Twice in the past two months, federal appeals courts have issued decisions in cases involving the termination of Christian school counseling students from their graduate programs. Both cases involve religious objections to homosexual behavior.
The outcomes, however, were different. In Keeton v. Anderson-Wiley, released Dec. 19, the U.S. Court of Appeals for the Eleventh Circuit ruled against student Jennifer Keeton (see my previous post, Christians, Gays and Academic Freedom). In Ward v. Polite, decided Jan. 27, the Sixth Circuit Court of Appeals ruled in favor of student Julea Ward.
It might appear that the two courts disagreed about how to balance the rights of Christians and gays with respect to counseling and counselor education. The score is now tied at 1-1, it might seem, with the Supreme Court perhaps destined to resolve the conflict between the circuits.
On closer analysis, however, the apparent conflict disappears. Both decisions represent careful efforts to respect and coordinate competing considerations, with the differing outcomes reflecting real differences between the cases.
First, the similarities. Keeton and Ward are both Christians who believe that homosexual behavior is sinful. Both were graduate students in school counseling programs at public universities (in Georgia and Michigan respectively). Both did well academically but were terminated in connection with their potential counseling of gay clients in a required practicum. Both allege violations of their First Amendment freedoms of religion and expression.
There were also similarities in the two opinions. Both courts were explicit that all students have a right to believe whatever they believe and to express their views on topics of class discussion. This includes a right to disagree with prevailing ethical standards.
The two courts also agreed that counselor-client interaction is not a forum for free speech but rather reflects a professional relationship subject to the ethical norms of the profession. They agreed, moreover, that student counselors are subject to these norms and that faculty supervisors have the authority and responsibility to enforce ethical norms that are part of the curriculum.
Why, then, the different outcomes? The two cases, explained the Sixth Circuit, differ both procedurally and factually. Keeton had "insisted on a constitutional right to engage in conversion therapy." If a client turned out to be gay she would "tell the client that his behavior is morally wrong and then try to change the client's behavior." Such an approach, both courts agreed, imposes a counselor's values on a client in violation of professional ethics and the counselor education curriculum.
Ward also believes in conversion therapy but did not insist on a right to engage in it as part of her education. She had studied the ethics of counseling in her classes and written about the ethics of referral. When asked to counsel a gay client in practicum, she responded that she could not meet the ethical obligation to "affirm" a same-sex relationship.

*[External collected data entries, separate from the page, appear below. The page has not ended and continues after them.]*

theorem State.freeNear_keeps {s0 : State} (p : Nat) {s : State} (hK : Keeps s0 s) :
    Keeps s0 (State.freeNear p s) := by
  unfold State.freeNear
  with_reducible repeat' first
    | assumption | intro _ | apply State.modPlot_keeps | apply State.dropNear_keeps | dsimp only | split

theorem State.startFarMove_keeps {s0 : State} (p l cls mover : Nat) (free : Bool) {s : State} (hK : Keeps s0 s) :
    InOption (Keeps s0) (State.startFarMove p l cls mover free s) := by
  unfold State.startFarMove
  with_reducible repeat' first
    | assumption | intro _ | apply InOption.some | apply InOption.none | apply InOption.ite | apply State.tickFree_keeps
    | apply State.setPlot_keeps | apply State.admitCopy_keeps | dsimp only | split

theorem State.wantFar_keeps {s0 : State} (p cls mover : Nat) {s : State} (hK : Keeps s0 s) :
    Keeps s0 (State.wantFar p cls mover s) := by
  unfold State.wantFar
  with_reducible repeat' first
    | assumption | intro _ | apply Keeps.ite | apply InOption.getD | apply State.setPlot_keeps | apply State.startFarMove_keeps
    | dsimp only | split

theorem State.takeWish_keeps {s0 : State} (p : Nat) {s : State} (hK : Keeps s0 s) :
    Keeps s0 (State.takeWish p s) := by
  unfold State.takeWish
  with_reducible repeat' first
    | assumption | intro _ | apply Keeps.ite | apply State.wantFar_keeps | apply State.setPlot_keeps | dsimp only | split

theorem State.leaveNear_keeps {s0 : State} (p cls mover : Nat) (free : Bool) {s : State} (hK : Keeps s0 s) :
    Keeps s0 (State.leaveNear p cls mover free s) := by
  unfold State.leaveNear
  with_reducible repeat' first
    | assumption | intro _ | apply Keeps.ite | apply State.setPlot_keeps | apply State.freeNear_keeps
    | apply State.takeWish_keeps | apply State.admitCopy_keeps | dsimp only | split

theorem State.evictSteps_keeps {s0 : State} (h : Half) : ∀ (rest_ : List Nat) {s : State}, Keeps s0 s →
    Keeps s0 (State.evictSteps h rest_ s).2 := by
  intro rest_
  induction rest_ with
  | nil =>
    intro s hK
    unfold State.evictSteps
    with_reducible repeat' first
      | assumption | intro _ | apply State.setPlot_keeps | apply State.cntBar_keeps | apply State.leaveNear_keeps
      | apply State.settle_keeps | dsimp only | split
  | cons a r ih =>
    intro s hK
    unfold State.evictSteps
    with_reducible repeat' first
      | assumption | apply ih | intro _ | apply State.setPlot_keeps | apply State.cntBar_keeps | apply State.leaveNear_keeps
      | apply State.settle_keeps | dsimp only | split

theorem State.evictWalk_keeps {s0 : State} (h : Half) {s : State} (hK : Keeps s0 s) :
    Keeps s0 (State.evictWalk h s).2 := by
  unfold State.evictWalk
  with_reducible repeat' first
    | assumption | intro _ | apply State.evictSteps_keeps | dsimp only | split

theorem State.poolRoom_keeps {s0 : State} (h : Half) {s : State} (hK : Keeps s0 s) :
    Keeps s0 (State.poolRoom h s).2 := by
  unfold State.poolRoom
  with_reducible repeat' first
    | assumption | intro _ | apply State.evictWalk_keeps | dsimp only | split | (refine Keeps.snd (by assumption) ?_)

theorem State.slotRoom_keeps {s0 : State} (h : Half) {s : State} (hK : Keeps s0 s) :
    Keeps s0 (State.slotRoom h s).2 := by
  unfold State.slotRoom
  with_reducible repeat' first
    | assumption | intro _ | apply State.tickFree_keeps | apply State.evictWalk_keeps | dsimp only | split

theorem State.poolTrim_keeps {s0 : State} (h : Half) : ∀ (rest_ : Nat) {s : State}, Keeps s0 s →
    Keeps s0 (State.poolTrim h rest_ s) := by
  intro rest_
  induction rest_ with
  | zero =>
    intro s hK
    unfold State.poolTrim
    with_reducible repeat' first
      | assumption | intro _ | apply Keeps.ite | apply State.evictWalk_keeps | dsimp only | split
      | (refine Keeps.snd (by assumption) ?_)
  | succ n ih =>
    intro s hK
    unfold State.poolTrim
    with_reducible repeat' first
      | assumption | apply ih | intro _ | apply Keeps.ite | apply State.evictWalk_keeps | dsimp only | split
      | (refine Keeps.snd (by assumption) ?_)

theorem State.poolAfter_keeps {s0 : State} (p : Nat) (was : Bool) {s : State} (hK : Keeps s0 s) :
    Keeps s0 (State.poolAfter p was s) := by
  unfold State.poolAfter
  with_reducible repeat' first
    | assumption | intro _ | apply Keeps.ite | apply State.poolTrim_keeps | dsimp only | split

theorem State.removeClaim_keeps {s0 : State} (p t cls : Nat) (free : Bool) {s : State} (hK : Keeps s0 s) :
    Keeps s0 (State.removeClaim p t cls free s) := by
  unfold State.removeClaim
  with_reducible repeat' first
    | assumption | intro _ | apply State.setPlot_keeps | apply State.leaveNear_keeps | apply State.poolAfter_keeps
    | apply State.settle_keeps | dsimp only | split

theorem State.removePin_keeps {s0 : State} (p t cls : Nat) (free : Bool) {s : State} (hK : Keeps s0 s) :
    Keeps s0 (State.removePin p t cls free s) := by
  unfold State.removePin
  with_reducible repeat' first
    | assumption | intro _ | apply Keeps.ite | apply State.setPlot_keeps | apply State.leaveNear_keeps
    | apply State.poolAfter_keeps | apply State.settle_keeps | dsimp only | split

theorem State.endCancel_keeps {s0 : State} (p : Nat) {s : State} (hK : Keeps s0 s) :
    Keeps s0 (State.endCancel p s) := by
  unfold State.endCancel
  with_reducible repeat' first
    | assumption | intro _ | apply State.setPlot_keeps | apply State.leaveNear_keeps | dsimp only | split

theorem State.cancelFarMove_keeps {s0 : State} (p : Nat) {s : State} (hK : Keeps s0 s) :
    Keeps s0 (State.cancelFarMove p s) := by
  unfold State.cancelFarMove
  with_reducible repeat' first
    | assumption | intro _ | apply State.modPlot_keeps | apply State.dropNear_keeps | dsimp only | split

theorem State.cancelMove_keeps {s0 : State} (p : Nat) {s : State} (hK : Keeps s0 s) :
    Keeps s0 (State.cancelMove p s) := by
  unfold State.cancelMove
  with_reducible repeat' first
    | assumption | intro _ | apply Keeps.ite | apply State.setPlot_keeps | apply State.cancelFarMove_keeps
    | apply State.endCancel_keeps | dsimp only | split

theorem State.yieldFar_keeps {s0 : State} (p t : Nat) (pin : Bool) {s : State} (hK : Keeps s0 s) :
    Keeps s0 (State.yieldFar p t pin s) := by
  unfold State.yieldFar
  with_reducible repeat' first
    | assumption | intro _ | apply Keeps.ite | apply State.cancelMove_keeps | dsimp only | split

theorem State.startPromotion_keeps {s0 : State} (p slot cls : Nat) (c : Claim) (pin : Bool) {s : State} (hK : Keeps s0 s) :
    Keeps s0 (State.startPromotion p slot cls c pin s) := by
  unfold State.startPromotion
  with_reducible repeat' first
    | assumption | intro _ | apply State.modPlot_keeps | apply State.admitCopy_keeps | apply State.readNext_keeps | dsimp only
    | split

theorem State.tryClaim_keeps {s0 : State} (p t cls : Nat) (cause : ClaimCause) {s : State} (hK : Keeps s0 s) :
    Keeps s0 (State.tryClaim p t cls cause s).2 := by
  unfold State.tryClaim
  with_reducible repeat' first
    | assumption | intro _ | apply State.yieldFar_keeps | apply State.setPlot_keeps | apply State.poolRoom_keeps
    | apply State.cancelMove_keeps | apply State.slotRoom_keeps | apply State.startPromotion_keeps | dsimp only | split
    | (refine Keeps.snd (by assumption) ?_)

theorem State.askClaim_keeps {s0 : State} (p t cls : Nat) (cause : ClaimCause) {s : State} (hK : Keeps s0 s) :
    Keeps s0 (State.askClaim p t cls cause s) := by
  unfold State.askClaim
  with_reducible repeat' first
    | assumption | intro _ | apply State.tryClaim_keeps | apply State.modTier_keeps | apply State.refuseClaim_keeps
    | apply State.settle_keeps | dsimp only | split | (refine Keeps.snd (by assumption) ?_) | apply TierKeeps.mk3

theorem State.retryClaim_keeps {s0 : State} (w : WaitClaim) {s : State} (hK : Keeps s0 s) :
    Keeps s0 (State.retryClaim w s) := by
  unfold State.retryClaim
  with_reducible repeat' first
    | assumption | intro _ | apply Keeps.ite | apply State.tryClaim_keeps | apply State.modTier_keeps
    | apply State.refuseClaim_keeps | apply State.settle_keeps | dsimp only | split | (refine Keeps.snd (by assumption) ?_)
    | apply TierKeeps.mk3

theorem State.dropWait_keeps {s0 : State} (w : WaitClaim) {s : State} (hK : Keeps s0 s) :
    Keeps s0 (State.dropWait w s) := by
  unfold State.dropWait
  with_reducible repeat' first
    | assumption | intro _ | apply State.modTier_keeps | apply State.refuseClaim_keeps | dsimp only | split
    | apply TierKeeps.mk3

theorem State.bulkRelief_keeps {s0 : State} {p : Nat} {s t : State} (e : s.bulkRelief = some (p, t)) (hK : Keeps s0 s) :
    Keeps s0 t := by
  unfold State.bulkRelief at e
  dsimp only at e
  split at e
  · cases e
  · split at e
    · cases e
    · obtain ⟨a, h, g⟩ := Option.map_eq_some_iff.1 e
      cases g
      exact InOption.some' h (State.startFarMove_keeps _ _ _ _ _ hK)

theorem State.mediaMove_keeps {s0 : State} (p j : Nat) (bad : List Nat) (source : Nat) {s : State} (hK : Keeps s0 s) :
    Keeps s0 (State.mediaMove p j bad source s) := by
  unfold State.mediaMove
  with_reducible repeat' first
    | assumption | intro _ | apply State.logRec_keeps | apply State.fmStd_keeps | dsimp only | split

theorem State.endPromotion_keeps {s0 : State} (p : Nat) {s : State} (hK : Keeps s0 s) :
    Keeps s0 (State.endPromotion p s) := by
  unfold State.endPromotion
  with_reducible repeat' first
    | assumption | intro _ | apply State.setPlot_keeps | apply State.leaveNear_keeps | dsimp only | split

theorem State.endFarMove_keeps {s0 : State} (p : Nat) {s : State} (hK : Keeps s0 s) :
    Keeps s0 (State.endFarMove p s) := by
  unfold State.endFarMove
  with_reducible repeat' first
    | assumption | intro _ | apply State.modPlot_keeps | apply State.modTier_keeps | apply State.dropNear_keeps | dsimp only
    | split | apply TierKeeps.mk3

theorem State.farWrite_keeps {s0 : State} (l : Nat) (addr : W64) (b : List Byte) {s : State} (hK : Keeps s0 s) :
    Keeps s0 (State.farWrite l addr b s) := by
  unfold State.farWrite
  with_reducible repeat' first
    | assumption | intro _ | apply State.request_keeps | dsimp only | split

theorem State.storeArrived_keeps {s0 : State} (p j : Nat) (e : Plot) (b : List Byte) {s : State} (hK : Keeps s0 s) :
    Keeps s0 (State.storeArrived p j e b s) := by
  unfold State.storeArrived
  with_reducible repeat' first
    | assumption | intro _ | apply Keeps.ite | apply Keeps.forAll | apply State.modTier_keeps | dsimp only | split
    | apply TierKeeps.mk3 | apply MemOk.mwrite

theorem State.blockDone_keeps {s0 : State} (p : Nat) (bad : List Nat) {s : State} (hK : Keeps s0 s) :
    Keeps s0 (State.blockDone p bad s) := by
  unfold State.blockDone
  with_reducible repeat' first
    | assumption | intro _ | apply Keeps.ite | apply State.cancelFarMove_keeps | apply State.settle_keeps
    | apply State.moveReads_keeps | apply State.mediaMove_keeps | apply State.readNext_keeps | apply State.storeArrived_keeps
    | apply State.modTier_keeps | apply State.farDrop_keeps | apply State.moveWrites_keeps | apply State.setPlot_keeps
    | apply State.endPromotion_keeps | apply State.admitCopy_keeps | apply State.farWrite_keeps | apply State.endFarMove_keeps
    | apply State.endCancel_keeps | apply State.freeNear_keeps | apply State.takeWish_keeps | dsimp only | split
    | apply TierKeeps.mk3

theorem State.abandonPromotion_keeps {s0 : State} (p : Nat) {s : State} (hK : Keeps s0 s) :
    Keeps s0 (State.abandonPromotion p s) := by
  unfold State.abandonPromotion
  with_reducible repeat' first
    | assumption | intro _ | apply Keeps.ite | apply State.farDrop_keeps | apply State.freeNear_keeps
    | apply State.takeWish_keeps | apply State.settle_keeps | dsimp only | split

theorem State.countAccess_keeps {s0 : State} (p t : Nat) {s : State} (hK : Keeps s0 s) :
    Keeps s0 (State.countAccess p t s) := by
  unfold State.countAccess
  with_reducible repeat' first
    | assumption | intro _ | apply Keeps.ite | apply State.setPlot_keeps | apply State.askClaim_keeps | dsimp only | split

/-! Machine/Store.lean. -/

theorem State.blockFail_keeps {s0 : State} (t row b : Nat) (x : Xp) (st : Status) {s : State} (hK : Keeps s0 s) :
    Keeps s0 (State.blockFail t row b x st s) := by
  unfold State.blockFail
  with_reducible repeat' first
    | assumption | intro _ | apply State.modCmp_keeps | apply State.cntBar_keeps | apply State.logRec_keeps | dsimp only | split

theorem State.keptUse_keeps {s0 : State} (x b : Nat) (v : List Byte) {s : State} (hK : Keeps s0 s) :
    Keeps s0 (State.keptUse x b v s) := by
  unfold State.keptUse
  with_reducible repeat' first
    | assumption | intro _ | apply State.modCmp_keeps | dsimp only | split

theorem State.keptDrop_keeps {s0 : State} (d : Nat → Bool) {s : State} (hK : Keeps s0 s) :
    Keeps s0 (State.keptDrop d s) := by
  unfold State.keptDrop
  with_reducible repeat' first
    | assumption | intro _ | apply State.modCmp_keeps | dsimp only | split

theorem State.stagedDrop_keeps {s0 : State} (d : Nat → Bool) {s : State} (hK : Keeps s0 s) :
    Keeps s0 (State.stagedDrop d s) := by
  unfold State.stagedDrop
  with_reducible repeat' first
    | assumption | intro _ | (fail_if_no_progress apply Keeps.set_fes) | dsimp only | split

theorem State.invalidate_keeps {s0 : State} (b : Nat) {s : State} (hK : Keeps s0 s) :
    Keeps s0 (State.invalidate b s) := by
  unfold State.invalidate
  with_reducible repeat' first
    | assumption | intro _ | apply State.keptDrop_keeps | apply State.stagedDrop_keeps | apply State.modTier_keeps | dsimp only
    | split | apply TierKeeps.mk3

theorem State.dropOpen_keeps {s0 : State} (d : Nat → Bool) {s : State} (hK : Keeps s0 s) :
    Keeps s0 (State.dropOpen d s) := by
  unfold State.dropOpen
  with_reducible repeat' first
    | assumption | intro _ | apply State.modCmp_keeps | dsimp only | split

theorem State.mediumAt_keeps {s0 : State} (r : Rd) (p : Nat) (e : Plot) (offs : List Nat) (ua : Nat) (poisoned : Bool) {s : State} (hK : Keeps s0 s) :
    Keeps s0 (State.mediumAt r p e offs ua poisoned s).2 := by
  unfold State.mediumAt
  with_reducible repeat' first
    | assumption | intro _ | apply Keeps.fold2 | apply Keeps.forAll | apply State.mediaRead_keeps | apply State.touchRow_keeps
    | apply State.mediaFind_keeps | dsimp only | split

theorem State.readRaw_keeps {s0 : State} (r : Rd) (p : Nat) (e : Plot) (j i : Nat) {s : State} (hK : Keeps s0 s) :
    Keeps s0 (State.readRaw r p e j i s).2 := by
  unfold State.readRaw
  with_reducible repeat' first
    | assumption | intro _ | apply State.mediumAt_keeps | dsimp only | split | (refine Keeps.snd (by assumption) ?_)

She asked her faculty supervisor either to refer the client to another student or to permit her to make a referral if relationship issues arose.
The client was referred and Ward was subsequently terminated from the program. In response to her federal lawsuit, the university requested and was granted summary judgment in its favor. Ward appealed to the Sixth Circuit.
Reviewing the record and the law, a three-judge panel of the Sixth Circuit concluded unanimously that the case should go to trial. Although the university claimed it had dismissed Ward because her request to make a referral violated professional ethics, "a reasonable jury could find otherwise."
Specifically, the Sixth Circuit noted that referrals are often permitted in the relevant professional standards and that the program's claim that it did not permit referrals in practicum was not supported by any written policy and arguably was contradicted by its past practice. This was not sufficient to show a violation of the First Amendment by the university but it raised material questions of fact that could only be resolved by a jury.
It remains to be seen how Ward v. Polite will turn out. But that will depend on a jury's interpretation of specific facts, not on a choice between Christians and gays. Keeton v. Anderson-Wiley may have looked like a victory for gays and Ward v. Polite may look like a victory for Christians but both decisions are reasonable efforts to coordinate religious liberty, equal rights, professional ethics and academic freedom.